[Collected data entries]

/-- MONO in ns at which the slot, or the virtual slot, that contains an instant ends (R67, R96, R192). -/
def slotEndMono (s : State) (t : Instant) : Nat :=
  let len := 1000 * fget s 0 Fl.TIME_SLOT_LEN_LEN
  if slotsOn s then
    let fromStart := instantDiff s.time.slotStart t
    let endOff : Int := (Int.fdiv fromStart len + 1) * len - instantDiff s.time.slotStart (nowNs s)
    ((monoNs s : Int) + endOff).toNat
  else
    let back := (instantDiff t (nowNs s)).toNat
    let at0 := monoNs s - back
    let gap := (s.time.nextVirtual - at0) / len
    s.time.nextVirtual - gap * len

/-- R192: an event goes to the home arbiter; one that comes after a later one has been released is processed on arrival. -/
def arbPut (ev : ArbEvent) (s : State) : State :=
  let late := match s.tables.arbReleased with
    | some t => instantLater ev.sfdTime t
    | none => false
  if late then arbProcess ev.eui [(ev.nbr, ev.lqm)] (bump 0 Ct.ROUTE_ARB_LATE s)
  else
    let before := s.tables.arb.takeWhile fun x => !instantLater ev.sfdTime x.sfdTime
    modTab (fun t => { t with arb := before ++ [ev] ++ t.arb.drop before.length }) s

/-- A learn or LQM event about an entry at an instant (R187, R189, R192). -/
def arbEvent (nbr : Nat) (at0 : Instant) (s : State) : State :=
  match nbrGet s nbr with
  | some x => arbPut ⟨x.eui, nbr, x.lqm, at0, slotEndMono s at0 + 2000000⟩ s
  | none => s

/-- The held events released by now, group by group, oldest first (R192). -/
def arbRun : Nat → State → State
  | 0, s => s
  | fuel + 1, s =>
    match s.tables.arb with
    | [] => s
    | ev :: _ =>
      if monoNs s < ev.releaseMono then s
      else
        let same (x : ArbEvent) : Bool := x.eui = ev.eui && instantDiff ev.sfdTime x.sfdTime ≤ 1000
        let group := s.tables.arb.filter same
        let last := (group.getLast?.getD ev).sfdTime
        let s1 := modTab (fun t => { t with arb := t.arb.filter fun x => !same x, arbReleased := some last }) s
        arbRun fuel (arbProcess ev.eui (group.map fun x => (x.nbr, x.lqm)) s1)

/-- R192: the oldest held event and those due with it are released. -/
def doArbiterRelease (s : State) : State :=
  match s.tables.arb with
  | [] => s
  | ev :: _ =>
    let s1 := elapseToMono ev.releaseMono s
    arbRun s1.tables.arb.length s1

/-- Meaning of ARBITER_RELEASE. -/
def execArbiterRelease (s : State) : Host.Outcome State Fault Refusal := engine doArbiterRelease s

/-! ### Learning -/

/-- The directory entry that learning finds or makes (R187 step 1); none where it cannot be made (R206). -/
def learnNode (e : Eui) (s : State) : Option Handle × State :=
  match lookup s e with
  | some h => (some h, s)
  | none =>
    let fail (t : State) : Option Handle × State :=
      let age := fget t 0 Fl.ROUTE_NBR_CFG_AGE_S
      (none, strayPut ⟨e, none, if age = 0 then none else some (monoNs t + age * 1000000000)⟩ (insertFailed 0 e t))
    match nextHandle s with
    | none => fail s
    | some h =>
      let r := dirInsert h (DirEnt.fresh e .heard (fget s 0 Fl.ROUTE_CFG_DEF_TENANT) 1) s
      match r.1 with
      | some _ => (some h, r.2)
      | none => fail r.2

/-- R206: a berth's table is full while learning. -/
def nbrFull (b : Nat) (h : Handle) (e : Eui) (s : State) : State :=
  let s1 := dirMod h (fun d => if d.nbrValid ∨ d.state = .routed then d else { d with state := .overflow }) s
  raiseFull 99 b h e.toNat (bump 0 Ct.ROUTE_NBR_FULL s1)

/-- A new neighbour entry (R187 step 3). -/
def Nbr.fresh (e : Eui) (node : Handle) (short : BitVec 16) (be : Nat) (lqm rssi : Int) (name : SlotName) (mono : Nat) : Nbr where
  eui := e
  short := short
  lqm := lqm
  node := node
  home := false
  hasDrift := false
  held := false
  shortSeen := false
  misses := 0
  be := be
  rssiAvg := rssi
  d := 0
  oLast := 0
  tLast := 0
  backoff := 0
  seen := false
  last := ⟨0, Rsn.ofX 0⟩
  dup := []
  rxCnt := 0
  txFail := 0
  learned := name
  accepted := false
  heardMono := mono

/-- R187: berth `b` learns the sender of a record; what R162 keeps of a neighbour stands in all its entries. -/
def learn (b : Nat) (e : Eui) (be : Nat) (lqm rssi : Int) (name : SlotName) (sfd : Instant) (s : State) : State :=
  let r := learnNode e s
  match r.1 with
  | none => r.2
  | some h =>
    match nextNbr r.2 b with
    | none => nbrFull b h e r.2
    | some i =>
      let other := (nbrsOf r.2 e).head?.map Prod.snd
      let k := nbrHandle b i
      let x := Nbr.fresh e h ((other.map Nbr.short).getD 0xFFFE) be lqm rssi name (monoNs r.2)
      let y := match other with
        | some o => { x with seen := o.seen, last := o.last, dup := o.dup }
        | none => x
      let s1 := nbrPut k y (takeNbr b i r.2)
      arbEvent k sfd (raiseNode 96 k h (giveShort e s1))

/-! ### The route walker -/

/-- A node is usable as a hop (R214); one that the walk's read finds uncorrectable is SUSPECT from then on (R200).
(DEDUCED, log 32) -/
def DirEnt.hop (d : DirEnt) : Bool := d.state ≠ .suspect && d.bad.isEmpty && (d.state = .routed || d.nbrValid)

==

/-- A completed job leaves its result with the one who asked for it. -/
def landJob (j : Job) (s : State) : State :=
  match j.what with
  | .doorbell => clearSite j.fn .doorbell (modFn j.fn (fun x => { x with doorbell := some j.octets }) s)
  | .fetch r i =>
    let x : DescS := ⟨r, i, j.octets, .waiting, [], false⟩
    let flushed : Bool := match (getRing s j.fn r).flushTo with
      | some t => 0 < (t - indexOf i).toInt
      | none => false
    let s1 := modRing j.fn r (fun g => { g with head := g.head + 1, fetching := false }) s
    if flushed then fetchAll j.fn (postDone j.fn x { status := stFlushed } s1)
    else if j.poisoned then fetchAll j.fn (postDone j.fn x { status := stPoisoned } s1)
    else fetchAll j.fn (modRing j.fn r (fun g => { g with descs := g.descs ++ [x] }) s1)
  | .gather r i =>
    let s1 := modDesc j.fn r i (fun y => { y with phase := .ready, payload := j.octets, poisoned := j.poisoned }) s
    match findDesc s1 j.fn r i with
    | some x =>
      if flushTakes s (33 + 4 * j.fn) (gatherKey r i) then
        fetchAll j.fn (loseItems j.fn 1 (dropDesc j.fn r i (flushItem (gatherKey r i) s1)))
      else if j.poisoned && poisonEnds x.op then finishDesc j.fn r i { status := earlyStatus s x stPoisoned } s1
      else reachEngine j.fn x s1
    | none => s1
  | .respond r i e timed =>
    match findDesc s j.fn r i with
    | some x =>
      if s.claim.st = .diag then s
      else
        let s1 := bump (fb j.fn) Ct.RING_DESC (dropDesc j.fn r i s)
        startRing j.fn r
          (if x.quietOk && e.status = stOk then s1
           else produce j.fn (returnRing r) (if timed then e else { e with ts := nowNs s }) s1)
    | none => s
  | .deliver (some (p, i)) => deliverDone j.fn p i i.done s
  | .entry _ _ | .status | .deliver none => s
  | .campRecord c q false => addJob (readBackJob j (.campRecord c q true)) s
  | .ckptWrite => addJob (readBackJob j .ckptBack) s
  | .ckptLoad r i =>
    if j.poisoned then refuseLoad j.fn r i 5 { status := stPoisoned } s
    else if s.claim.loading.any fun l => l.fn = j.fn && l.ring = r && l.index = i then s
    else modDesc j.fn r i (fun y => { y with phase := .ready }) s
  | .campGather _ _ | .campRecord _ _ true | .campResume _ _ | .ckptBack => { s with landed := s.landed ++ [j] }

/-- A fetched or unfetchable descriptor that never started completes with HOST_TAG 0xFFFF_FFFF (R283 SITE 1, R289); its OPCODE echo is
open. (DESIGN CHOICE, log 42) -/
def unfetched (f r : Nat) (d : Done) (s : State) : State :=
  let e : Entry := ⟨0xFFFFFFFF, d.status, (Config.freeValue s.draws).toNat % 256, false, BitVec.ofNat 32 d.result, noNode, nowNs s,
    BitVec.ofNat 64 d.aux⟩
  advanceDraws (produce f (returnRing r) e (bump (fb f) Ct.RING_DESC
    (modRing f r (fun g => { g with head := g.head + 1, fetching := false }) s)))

[EXERCISE] The lines that mention the word "returnRing" should be pulled from the records above.

[RESPONSE TO THE EXERCISE]
           else produce j.fn (returnRing r) (if timed then e else { e with ts := nowNs s }) s1)
  advanceDraws (produce f (returnRing r) e (bump (fb f) Ct.RING_DESC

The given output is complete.